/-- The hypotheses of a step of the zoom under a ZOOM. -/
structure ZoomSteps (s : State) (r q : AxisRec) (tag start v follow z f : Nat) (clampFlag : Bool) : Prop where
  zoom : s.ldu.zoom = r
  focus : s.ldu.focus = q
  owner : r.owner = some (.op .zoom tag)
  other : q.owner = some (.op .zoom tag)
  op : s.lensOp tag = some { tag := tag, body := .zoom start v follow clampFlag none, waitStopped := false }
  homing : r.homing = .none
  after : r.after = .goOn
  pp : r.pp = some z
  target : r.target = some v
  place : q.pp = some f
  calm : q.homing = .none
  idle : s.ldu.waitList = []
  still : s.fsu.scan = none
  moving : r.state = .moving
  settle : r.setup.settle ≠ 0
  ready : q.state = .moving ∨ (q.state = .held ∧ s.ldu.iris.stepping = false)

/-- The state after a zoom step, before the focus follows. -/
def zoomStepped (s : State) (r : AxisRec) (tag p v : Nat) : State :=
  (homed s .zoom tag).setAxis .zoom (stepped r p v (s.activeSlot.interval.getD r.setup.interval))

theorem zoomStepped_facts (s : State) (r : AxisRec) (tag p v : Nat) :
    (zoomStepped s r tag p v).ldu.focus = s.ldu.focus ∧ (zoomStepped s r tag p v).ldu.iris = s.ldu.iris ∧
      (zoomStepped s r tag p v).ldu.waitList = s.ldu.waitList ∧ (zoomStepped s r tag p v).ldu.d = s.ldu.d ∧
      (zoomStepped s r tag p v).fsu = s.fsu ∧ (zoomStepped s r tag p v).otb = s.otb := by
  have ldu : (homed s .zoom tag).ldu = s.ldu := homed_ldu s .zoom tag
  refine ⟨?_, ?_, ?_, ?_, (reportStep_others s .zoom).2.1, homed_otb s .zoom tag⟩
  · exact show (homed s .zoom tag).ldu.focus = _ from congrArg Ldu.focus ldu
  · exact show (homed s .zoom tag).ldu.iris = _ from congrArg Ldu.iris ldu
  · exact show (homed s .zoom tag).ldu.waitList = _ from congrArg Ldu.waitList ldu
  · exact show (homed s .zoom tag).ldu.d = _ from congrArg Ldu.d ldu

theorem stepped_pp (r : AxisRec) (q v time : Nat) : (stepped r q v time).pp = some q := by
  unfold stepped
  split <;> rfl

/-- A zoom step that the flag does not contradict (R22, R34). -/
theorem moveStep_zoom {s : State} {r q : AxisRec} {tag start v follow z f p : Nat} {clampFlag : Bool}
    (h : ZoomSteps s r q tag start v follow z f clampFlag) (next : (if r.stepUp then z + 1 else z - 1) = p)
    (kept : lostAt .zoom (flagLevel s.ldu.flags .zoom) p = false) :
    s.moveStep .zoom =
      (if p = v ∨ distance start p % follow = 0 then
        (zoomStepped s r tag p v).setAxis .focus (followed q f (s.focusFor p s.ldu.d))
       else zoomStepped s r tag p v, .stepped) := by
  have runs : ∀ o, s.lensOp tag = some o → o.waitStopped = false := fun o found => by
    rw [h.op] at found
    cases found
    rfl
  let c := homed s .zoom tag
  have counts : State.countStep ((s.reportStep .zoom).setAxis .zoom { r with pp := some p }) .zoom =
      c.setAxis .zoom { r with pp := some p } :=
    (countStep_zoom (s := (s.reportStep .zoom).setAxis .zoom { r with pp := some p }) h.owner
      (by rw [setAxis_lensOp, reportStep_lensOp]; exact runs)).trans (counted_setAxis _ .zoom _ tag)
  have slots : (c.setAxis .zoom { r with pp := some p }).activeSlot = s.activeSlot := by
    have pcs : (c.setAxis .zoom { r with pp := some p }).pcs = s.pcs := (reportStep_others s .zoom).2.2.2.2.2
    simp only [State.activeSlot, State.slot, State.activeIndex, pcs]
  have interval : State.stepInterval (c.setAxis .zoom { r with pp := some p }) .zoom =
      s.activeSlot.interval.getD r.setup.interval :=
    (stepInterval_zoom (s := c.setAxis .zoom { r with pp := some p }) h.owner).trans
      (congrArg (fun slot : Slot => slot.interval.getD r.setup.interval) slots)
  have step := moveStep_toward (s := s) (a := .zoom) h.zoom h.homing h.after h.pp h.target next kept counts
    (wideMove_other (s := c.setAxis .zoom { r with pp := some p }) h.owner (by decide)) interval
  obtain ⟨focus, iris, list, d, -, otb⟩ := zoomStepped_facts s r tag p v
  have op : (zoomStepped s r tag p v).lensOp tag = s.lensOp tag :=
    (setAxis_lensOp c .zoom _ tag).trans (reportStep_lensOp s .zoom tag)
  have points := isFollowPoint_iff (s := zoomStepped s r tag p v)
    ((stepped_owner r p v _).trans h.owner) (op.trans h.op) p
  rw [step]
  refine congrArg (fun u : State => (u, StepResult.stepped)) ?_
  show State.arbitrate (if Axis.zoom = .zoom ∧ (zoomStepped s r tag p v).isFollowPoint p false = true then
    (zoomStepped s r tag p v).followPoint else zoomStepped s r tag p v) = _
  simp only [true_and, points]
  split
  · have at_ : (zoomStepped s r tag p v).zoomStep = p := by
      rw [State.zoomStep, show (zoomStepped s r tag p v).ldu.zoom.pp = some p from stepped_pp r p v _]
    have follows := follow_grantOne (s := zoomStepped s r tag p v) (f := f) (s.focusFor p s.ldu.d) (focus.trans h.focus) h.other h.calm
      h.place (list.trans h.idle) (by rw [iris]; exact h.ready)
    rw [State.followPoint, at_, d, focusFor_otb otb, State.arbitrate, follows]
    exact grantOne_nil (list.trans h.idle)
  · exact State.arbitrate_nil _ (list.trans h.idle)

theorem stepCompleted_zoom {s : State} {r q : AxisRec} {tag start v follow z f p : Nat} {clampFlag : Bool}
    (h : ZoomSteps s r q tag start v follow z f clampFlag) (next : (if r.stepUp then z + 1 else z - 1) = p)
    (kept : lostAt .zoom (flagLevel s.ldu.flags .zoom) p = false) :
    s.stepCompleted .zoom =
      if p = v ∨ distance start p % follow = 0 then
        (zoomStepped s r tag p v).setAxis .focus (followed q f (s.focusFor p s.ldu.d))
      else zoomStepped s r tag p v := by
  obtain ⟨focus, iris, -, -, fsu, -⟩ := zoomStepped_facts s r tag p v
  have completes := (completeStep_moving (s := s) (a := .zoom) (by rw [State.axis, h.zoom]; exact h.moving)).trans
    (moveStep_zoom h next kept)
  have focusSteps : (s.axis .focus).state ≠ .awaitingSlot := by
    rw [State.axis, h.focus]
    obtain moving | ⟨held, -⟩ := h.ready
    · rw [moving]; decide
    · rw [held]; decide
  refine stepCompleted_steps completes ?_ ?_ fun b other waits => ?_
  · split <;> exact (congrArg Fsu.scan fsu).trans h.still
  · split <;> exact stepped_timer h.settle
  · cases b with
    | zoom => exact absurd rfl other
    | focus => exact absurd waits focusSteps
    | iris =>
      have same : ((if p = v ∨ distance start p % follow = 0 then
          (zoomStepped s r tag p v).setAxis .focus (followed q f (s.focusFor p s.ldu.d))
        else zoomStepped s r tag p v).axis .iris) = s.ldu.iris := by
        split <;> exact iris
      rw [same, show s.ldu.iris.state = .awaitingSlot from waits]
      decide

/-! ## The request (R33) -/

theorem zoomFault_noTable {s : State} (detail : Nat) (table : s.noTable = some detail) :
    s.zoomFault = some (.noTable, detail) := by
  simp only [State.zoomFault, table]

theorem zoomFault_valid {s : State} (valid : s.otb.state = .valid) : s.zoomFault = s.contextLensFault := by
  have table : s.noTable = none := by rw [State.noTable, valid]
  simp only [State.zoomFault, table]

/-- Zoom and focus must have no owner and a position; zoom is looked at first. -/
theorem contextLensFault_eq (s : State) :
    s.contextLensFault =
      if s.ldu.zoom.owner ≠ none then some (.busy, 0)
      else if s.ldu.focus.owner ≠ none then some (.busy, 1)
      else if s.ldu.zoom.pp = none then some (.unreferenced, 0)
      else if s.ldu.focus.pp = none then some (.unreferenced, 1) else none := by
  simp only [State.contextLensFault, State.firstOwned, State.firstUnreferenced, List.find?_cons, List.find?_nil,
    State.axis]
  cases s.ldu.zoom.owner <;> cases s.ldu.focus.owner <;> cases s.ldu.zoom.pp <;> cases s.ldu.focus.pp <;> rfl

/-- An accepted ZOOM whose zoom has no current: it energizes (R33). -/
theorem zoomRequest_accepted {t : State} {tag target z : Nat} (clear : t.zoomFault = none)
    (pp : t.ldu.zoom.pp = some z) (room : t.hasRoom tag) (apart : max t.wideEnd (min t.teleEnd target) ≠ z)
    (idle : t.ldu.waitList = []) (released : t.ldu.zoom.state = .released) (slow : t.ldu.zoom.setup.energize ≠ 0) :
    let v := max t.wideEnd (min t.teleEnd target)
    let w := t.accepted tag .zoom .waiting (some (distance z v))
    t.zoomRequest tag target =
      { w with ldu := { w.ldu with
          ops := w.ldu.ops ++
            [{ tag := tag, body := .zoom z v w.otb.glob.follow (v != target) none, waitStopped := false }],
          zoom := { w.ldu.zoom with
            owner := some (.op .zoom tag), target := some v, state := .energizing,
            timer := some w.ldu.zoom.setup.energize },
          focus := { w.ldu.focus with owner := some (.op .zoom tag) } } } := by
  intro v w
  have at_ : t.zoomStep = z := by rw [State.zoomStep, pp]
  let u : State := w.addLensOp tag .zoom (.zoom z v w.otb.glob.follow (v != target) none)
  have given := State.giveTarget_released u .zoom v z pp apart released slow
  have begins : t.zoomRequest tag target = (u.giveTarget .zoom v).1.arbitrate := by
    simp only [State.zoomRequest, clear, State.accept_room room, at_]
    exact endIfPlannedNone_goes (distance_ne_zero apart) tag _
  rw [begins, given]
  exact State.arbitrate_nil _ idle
########
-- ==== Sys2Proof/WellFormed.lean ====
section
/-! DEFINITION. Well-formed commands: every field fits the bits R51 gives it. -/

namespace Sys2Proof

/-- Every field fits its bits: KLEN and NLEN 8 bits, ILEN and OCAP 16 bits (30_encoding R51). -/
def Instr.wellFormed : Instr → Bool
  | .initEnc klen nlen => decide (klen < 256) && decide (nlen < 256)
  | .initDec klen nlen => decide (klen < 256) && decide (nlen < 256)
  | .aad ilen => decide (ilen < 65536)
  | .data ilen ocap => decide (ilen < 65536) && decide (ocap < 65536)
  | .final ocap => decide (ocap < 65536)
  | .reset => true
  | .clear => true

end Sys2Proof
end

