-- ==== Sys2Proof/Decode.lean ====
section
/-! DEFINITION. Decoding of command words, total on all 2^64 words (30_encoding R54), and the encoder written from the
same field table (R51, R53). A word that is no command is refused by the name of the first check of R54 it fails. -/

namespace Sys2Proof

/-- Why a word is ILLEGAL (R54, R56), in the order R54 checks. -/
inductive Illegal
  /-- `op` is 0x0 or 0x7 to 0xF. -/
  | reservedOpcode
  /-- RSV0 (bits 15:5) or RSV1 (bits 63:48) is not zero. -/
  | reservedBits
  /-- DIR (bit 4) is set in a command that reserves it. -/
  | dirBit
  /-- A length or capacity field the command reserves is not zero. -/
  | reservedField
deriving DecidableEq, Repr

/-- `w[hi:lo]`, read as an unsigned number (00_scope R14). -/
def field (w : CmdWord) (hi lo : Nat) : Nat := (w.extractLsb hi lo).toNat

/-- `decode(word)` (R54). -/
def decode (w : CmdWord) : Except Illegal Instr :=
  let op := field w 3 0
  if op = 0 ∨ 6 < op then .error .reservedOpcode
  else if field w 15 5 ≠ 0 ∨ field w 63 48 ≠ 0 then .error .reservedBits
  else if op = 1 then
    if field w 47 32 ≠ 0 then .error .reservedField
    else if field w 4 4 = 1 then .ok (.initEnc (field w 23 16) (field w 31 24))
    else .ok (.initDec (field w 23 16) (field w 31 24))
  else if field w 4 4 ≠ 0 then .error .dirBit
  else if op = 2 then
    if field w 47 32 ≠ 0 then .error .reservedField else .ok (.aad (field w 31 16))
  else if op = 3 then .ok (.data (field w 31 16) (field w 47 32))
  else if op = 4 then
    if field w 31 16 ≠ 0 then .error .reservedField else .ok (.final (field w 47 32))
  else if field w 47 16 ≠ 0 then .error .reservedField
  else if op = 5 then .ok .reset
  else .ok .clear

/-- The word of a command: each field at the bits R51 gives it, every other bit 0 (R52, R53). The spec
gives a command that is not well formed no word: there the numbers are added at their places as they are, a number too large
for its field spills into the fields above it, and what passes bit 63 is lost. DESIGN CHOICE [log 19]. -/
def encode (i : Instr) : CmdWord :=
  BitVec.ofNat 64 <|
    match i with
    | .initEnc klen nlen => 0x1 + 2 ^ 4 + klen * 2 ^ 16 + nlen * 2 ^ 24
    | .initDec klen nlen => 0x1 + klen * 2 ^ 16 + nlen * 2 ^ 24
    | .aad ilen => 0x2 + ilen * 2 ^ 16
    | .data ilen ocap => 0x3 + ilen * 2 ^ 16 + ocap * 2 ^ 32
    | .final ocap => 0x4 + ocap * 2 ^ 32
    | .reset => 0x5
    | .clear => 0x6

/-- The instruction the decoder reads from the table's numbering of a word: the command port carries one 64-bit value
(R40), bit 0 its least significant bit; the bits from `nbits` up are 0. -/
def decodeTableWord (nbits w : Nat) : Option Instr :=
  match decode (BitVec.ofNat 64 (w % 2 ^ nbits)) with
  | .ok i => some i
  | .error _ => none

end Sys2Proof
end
########
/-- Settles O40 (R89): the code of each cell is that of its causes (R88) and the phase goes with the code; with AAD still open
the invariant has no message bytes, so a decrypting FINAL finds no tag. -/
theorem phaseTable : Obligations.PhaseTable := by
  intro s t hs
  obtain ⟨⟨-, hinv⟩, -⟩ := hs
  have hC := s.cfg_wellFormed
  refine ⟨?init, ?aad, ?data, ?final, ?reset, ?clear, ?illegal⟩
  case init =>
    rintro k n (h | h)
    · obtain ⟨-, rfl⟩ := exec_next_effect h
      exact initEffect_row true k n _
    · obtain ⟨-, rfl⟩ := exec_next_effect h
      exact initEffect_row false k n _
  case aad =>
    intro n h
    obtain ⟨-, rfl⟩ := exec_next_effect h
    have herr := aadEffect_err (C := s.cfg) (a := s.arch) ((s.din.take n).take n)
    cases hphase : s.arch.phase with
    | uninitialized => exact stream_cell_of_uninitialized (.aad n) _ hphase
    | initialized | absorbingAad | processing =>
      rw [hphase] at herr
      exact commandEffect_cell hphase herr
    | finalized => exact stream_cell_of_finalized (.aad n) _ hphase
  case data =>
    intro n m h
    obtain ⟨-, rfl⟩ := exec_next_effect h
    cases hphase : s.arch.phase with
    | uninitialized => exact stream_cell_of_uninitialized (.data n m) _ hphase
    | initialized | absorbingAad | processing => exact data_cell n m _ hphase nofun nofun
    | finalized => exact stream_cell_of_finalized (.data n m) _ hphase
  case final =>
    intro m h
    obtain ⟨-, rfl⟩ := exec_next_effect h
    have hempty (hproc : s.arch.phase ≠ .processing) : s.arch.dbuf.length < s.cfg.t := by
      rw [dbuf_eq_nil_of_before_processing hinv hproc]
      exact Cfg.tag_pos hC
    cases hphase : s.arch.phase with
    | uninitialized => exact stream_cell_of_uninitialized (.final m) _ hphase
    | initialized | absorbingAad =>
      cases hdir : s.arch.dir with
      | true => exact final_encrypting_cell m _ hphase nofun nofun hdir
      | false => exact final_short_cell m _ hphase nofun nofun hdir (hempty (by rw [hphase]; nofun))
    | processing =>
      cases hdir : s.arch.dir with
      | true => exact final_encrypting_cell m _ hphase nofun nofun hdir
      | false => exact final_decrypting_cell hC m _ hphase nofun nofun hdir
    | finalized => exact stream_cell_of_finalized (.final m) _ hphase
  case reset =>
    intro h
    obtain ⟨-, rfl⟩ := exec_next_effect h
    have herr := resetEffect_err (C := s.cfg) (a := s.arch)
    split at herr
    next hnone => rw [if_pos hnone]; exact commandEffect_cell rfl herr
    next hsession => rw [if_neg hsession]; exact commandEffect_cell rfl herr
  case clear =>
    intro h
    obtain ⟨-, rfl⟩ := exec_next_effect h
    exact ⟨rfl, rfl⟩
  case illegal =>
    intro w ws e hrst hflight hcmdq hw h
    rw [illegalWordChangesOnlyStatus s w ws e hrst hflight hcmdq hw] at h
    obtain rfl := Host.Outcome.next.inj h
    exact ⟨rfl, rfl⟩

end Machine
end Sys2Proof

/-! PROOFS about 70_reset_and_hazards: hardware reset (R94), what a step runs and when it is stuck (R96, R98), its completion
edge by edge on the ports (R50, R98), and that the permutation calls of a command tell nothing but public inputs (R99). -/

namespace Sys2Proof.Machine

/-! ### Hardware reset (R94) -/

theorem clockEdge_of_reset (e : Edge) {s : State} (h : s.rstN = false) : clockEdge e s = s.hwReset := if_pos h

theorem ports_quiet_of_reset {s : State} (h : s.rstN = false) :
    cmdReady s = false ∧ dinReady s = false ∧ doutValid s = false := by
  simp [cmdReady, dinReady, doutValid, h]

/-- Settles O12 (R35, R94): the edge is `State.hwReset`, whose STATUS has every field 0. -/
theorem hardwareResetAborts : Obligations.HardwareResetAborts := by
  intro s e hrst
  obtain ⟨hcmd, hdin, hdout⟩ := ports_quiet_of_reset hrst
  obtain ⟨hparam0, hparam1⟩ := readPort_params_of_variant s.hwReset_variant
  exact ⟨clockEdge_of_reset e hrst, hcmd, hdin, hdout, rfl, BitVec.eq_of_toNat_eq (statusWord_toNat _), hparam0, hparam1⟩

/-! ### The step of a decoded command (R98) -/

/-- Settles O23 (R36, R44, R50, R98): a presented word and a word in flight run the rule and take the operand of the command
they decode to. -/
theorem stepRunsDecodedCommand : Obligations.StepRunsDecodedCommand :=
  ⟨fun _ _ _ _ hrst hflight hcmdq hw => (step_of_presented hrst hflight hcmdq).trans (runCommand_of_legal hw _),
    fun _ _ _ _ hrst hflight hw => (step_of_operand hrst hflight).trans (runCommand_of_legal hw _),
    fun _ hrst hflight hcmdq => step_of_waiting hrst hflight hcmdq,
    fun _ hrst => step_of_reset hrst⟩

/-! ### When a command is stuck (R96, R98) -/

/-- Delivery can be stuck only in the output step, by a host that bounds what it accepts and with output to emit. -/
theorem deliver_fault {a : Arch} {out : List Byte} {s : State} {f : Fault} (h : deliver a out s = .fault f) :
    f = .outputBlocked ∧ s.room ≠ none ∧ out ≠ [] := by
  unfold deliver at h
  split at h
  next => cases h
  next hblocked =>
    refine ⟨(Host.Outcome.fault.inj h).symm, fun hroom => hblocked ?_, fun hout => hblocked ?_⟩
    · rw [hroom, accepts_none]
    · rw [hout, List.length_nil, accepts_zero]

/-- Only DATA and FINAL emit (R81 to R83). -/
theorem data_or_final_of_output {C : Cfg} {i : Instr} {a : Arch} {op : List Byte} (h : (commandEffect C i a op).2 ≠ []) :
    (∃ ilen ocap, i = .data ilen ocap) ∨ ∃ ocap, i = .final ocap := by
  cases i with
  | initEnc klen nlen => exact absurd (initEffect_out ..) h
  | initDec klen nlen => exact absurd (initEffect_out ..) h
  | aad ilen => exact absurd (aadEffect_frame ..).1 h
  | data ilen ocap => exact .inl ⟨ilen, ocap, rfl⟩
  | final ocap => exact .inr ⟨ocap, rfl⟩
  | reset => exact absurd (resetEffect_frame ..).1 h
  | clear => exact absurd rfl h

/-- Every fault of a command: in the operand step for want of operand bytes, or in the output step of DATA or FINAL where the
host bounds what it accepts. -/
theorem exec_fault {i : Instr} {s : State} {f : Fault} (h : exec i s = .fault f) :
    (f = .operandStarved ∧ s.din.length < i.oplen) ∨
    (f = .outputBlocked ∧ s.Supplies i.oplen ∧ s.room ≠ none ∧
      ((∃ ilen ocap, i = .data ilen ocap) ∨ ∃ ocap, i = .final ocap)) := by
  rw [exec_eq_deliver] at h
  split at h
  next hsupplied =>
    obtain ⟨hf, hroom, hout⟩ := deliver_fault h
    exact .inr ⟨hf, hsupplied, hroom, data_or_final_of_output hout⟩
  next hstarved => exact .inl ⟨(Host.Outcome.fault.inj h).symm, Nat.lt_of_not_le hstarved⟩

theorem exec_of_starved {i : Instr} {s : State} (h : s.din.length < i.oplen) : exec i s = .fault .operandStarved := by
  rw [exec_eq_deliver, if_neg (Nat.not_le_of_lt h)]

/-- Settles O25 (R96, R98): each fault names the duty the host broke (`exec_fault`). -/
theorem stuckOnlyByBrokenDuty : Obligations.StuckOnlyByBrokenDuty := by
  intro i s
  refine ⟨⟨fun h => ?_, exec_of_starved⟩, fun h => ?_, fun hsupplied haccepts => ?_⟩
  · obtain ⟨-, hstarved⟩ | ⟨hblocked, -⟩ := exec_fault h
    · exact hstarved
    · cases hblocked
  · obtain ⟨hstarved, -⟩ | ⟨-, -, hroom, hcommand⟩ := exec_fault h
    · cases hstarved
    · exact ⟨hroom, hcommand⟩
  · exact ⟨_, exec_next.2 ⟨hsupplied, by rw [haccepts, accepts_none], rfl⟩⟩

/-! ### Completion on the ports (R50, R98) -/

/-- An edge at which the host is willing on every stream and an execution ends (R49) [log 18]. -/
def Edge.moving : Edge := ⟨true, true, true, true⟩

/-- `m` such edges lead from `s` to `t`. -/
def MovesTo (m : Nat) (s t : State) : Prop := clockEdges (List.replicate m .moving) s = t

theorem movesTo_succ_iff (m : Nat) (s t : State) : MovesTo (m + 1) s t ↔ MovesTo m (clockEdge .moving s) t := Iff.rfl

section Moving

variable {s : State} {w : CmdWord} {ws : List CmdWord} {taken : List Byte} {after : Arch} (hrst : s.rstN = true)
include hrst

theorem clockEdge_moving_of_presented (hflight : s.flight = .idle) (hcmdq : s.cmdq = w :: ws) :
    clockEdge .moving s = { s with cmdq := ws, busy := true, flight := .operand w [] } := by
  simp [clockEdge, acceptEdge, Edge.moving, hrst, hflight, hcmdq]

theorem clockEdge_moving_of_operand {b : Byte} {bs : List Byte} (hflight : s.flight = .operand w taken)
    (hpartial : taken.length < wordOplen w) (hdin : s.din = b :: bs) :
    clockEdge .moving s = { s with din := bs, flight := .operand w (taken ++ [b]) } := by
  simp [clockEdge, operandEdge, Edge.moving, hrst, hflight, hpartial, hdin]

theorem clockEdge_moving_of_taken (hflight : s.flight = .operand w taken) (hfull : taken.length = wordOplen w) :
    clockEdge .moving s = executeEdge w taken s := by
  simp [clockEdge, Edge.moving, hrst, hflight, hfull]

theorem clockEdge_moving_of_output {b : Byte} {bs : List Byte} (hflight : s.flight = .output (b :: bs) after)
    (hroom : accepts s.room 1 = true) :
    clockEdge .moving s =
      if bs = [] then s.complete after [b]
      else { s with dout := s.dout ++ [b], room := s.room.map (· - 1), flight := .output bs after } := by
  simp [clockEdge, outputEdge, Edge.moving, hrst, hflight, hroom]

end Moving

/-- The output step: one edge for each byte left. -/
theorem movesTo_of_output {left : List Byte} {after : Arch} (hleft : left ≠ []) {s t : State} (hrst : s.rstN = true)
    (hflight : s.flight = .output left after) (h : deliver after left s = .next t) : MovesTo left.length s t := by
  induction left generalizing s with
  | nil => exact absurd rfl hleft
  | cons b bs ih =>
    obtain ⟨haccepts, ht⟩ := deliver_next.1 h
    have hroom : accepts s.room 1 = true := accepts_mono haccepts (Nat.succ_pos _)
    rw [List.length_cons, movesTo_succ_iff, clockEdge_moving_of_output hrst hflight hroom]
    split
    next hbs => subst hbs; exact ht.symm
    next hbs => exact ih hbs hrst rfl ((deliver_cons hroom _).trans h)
########
▶ **Exercise aim**
Your answer should be the lines above, from the line containing "under a ZOOM. -/" up to and including the line containing "settle : r.setup.settle ≠ 0", reproduced exactly and with nothing else.

▶ **Finished task**
/-- The hypotheses of a step of the zoom under a ZOOM. -/
structure ZoomSteps (s : State) (r q : AxisRec) (tag start v follow z f : Nat) (clampFlag : Bool) : Prop where
  zoom : s.ldu.zoom = r
  focus : s.ldu.focus = q
  owner : r.owner = some (.op .zoom tag)
  other : q.owner = some (.op .zoom tag)
  op : s.lensOp tag = some { tag := tag, body := .zoom start v follow clampFlag none, waitStopped := false }
  homing : r.homing = .none
  after : r.after = .goOn
  pp : r.pp = some z
  target : r.target = some v
  place : q.pp = some f
  calm : q.homing = .none
  idle : s.ldu.waitList = []
  still : s.fsu.scan = none
  moving : r.state = .moving
  settle : r.setup.settle ≠ 0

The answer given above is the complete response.